After the doll quilt, which was made of squares, Alison created two quilts using designs by Elizabeth Hartman. The first one was a small Fancy Forest quilt. For the next one, she used the fox design from the Fancy Forest pattern to make a larger fox quilt (adding glasses onto three of the foxes). Because she was a kid, I also attended the 4H sewing sessions and helped with the quilts, as well as her other projects. We both learned a lot through doing the Fancy Forest and fox quilts. These quilts both used pieceing, where rectangles and squares of fabric are sewn with straight lines or diagonals to create different shapes. Then the fabric is folded overwith the cut edges hidden behind. 

Alison's Fancy Forest quilt in progress

We wanted to make our own design for the next quilt, based on Harry Pottery imagery and using the piecing and folding techniques we learned in the Hartman designs. The first pieces or imagery we made for the Harry Potter quilt were the broomsticks (we made two for the quilt and a third as a gift for a friend). The broomstick bristles were based on the top of the hedgehog or thistle from the Fancy Forest quilt, with some modification for where they attached to the handle.

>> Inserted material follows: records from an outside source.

/-- Steps 0 to 9: what comes before the poll, the poll `hpoll`, then START_SEND cleared on both of its ends (R185). -/
theorem Bus.toCard_polled {seen : Bool} (hb : b.length = if cmd = .transceive then 1 else 0) (hP : Placeless P)
    (hpoll : ∀ {feed : List Byte} {tr : List BusFrame}, Op.Ensures (Bus c g (polls ++ feed) tr (Waiting cmd))
      (pollComirq c.pollCmd) fun r s => r = seen ∧
        Bus c g feed ((polls.map (BusFrame.read c.regmap.comirq)).reverse ++ tr) P s)
    (next : Op.Ensures
      (Bus c g feed ((armFrames c cmd tx n l ++ startFrames c b ++ pollFrames c polls b').reverse ++ tr) P)
      (if seen = false then failExchange .busTimeout
      else do
        let e ← busRead c.regmap.error
        if errorFails e then failExchange .protocolError else completeExchange cmd) Q) :
    Op.Ensures (Bus c g ([n, l] ++ b ++ polls ++ [b'] ++ feed) tr fun _ => True) (toCard cmd tx) Q := by
  have script : [n, l] ++ b ++ polls ++ [b'] ++ feed = n :: l :: (b ++ (polls ++ b' :: feed)) := by simp
  rw [script]
  refine Bus.cfg (.bind (Bus.setSeq (Q := Waiting cmd) fun q _ => ⟨rfl, rfl, rfl, rfl, rfl⟩) fun _ =>
    .bind (Bus.loadExchange cmd tx n l) fun _ => .bind (Bus.startSend cmd hb) fun _ =>
    .bind (Bus.setSeq fun _ h => h) fun _ => .bind hpoll fun r => ?_)
  rintro s ⟨rfl, h⟩
  refine Op.Ensures.bind (Bus.clearBits hP _ b' _) (fun _ => next.pre fun s h => ?_) s h
  simpa [pollFrames] using h

/-- Steps 0 to 9 when the poll sees a flag: what is left is the error check and the read-out (R184, R186). -/
theorem Bus.toCard_seen (hb : b.length = if cmd = .transceive then 1 else 0)
    (unseen : ∀ p ∈ polls, p &&& c.masks.timerIrq = 0 ∧ p &&& irqWait cmd = 0)
    (seen : v &&& c.masks.timerIrq ≠ 0 ∨ v &&& irqWait cmd ≠ 0) (budget : polls.length < c.pollCmd) {e : Byte}
    (next : Op.Ensures (Bus c g feed (BusFrame.read c.regmap.error e ::
        ((armFrames c cmd tx n l ++ startFrames c b ++ pollFrames c (polls ++ [v]) b').reverse ++ tr))
        fun q => Waiting cmd q ∧ q.irqval = v)
      (if errorFails e then failExchange .protocolError else completeExchange cmd) Q) :
    Op.Ensures (Bus c g ([n, l] ++ b ++ polls ++ [v, b', e] ++ feed) tr fun _ => True) (toCard cmd tx) Q := by
  have script : [n, l] ++ b ++ polls ++ [v, b', e] ++ feed =
      [n, l] ++ b ++ (polls ++ [v]) ++ [b'] ++ e :: feed := by simp
  have place : Placeless fun q => Waiting cmd q ∧ q.irqval = v := fun _ _ h => h
  rw [script]
  refine Bus.toCard_polled (seen := true) hb place (fun {feed tr} => by
    simpa using Bus.poll (g := g) (feed := feed) (tr := tr) cmd unseen seen budget) ?_
  rw [if_neg nofun]
  refine .bind (Bus.read place _ e) fun x s h => ?_
  obtain ⟨rfl, h⟩ := h
  exact next s h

a Ravenclaw broomstick pillow for a friend

Fluffy, the three headed dog from book one was based on Hartman's fox head, again with a modified bottom. We had just finished making 42 fox heads, so these three heads came together fairly easily. We didn't use any of her designs directly, but modified several into the shapes we wanted.

Fluffy, Hagrid's three-headed dog, in progress

As we started sketching the quilt design, we discussed what imagery would lend itself to techniques we already knew or could borrow from our experience with the Hartman quilts. Hedwig obviously could be done like the owl, the glasses (Harry's and Luna's Specrespecs) could be based on the owl's eyes. The lion's head (from Luna's hat) and the niffler were more distant, but still based on some of what we learned in the Fancy Forest quilt. For others, we just made them up as we went along. Someone recommended that we used paper piecing, but it was the pandmic and we didn't have anyone to teach us, so we just kept doing it our way.

The nitch, niffler, and Hedwig, in progress

After the original sketch, in which the imagery was decidedly not to scale, we sketched most of our designs to scale on graph paper. This helped us plan for size of elements and seam allowances. I think we skipped this on some of the last pieces we made, like the castle and the snake, but if we did skip it, it was probably because we forgot about the earlier process and because the straight seams and large sizes didn't require it quite so much.

one of the 3 heads of Fluffy, with plans for how to design the tongue

As we started actually making each of the designs, they grew and changed as we stumbled, learned, and adapated to what we were able to do. We also learned what we didn't realized we needed to know when we went to put everything together. The adapatations we made as we went along meant that things changed in size, and sometimes color, in ways that required us to move farther and farther away from the original design. Now looking at the finished quilt, I notice where the spacing between elements varies (unlike in our sketch) or Hartman's quilt designs.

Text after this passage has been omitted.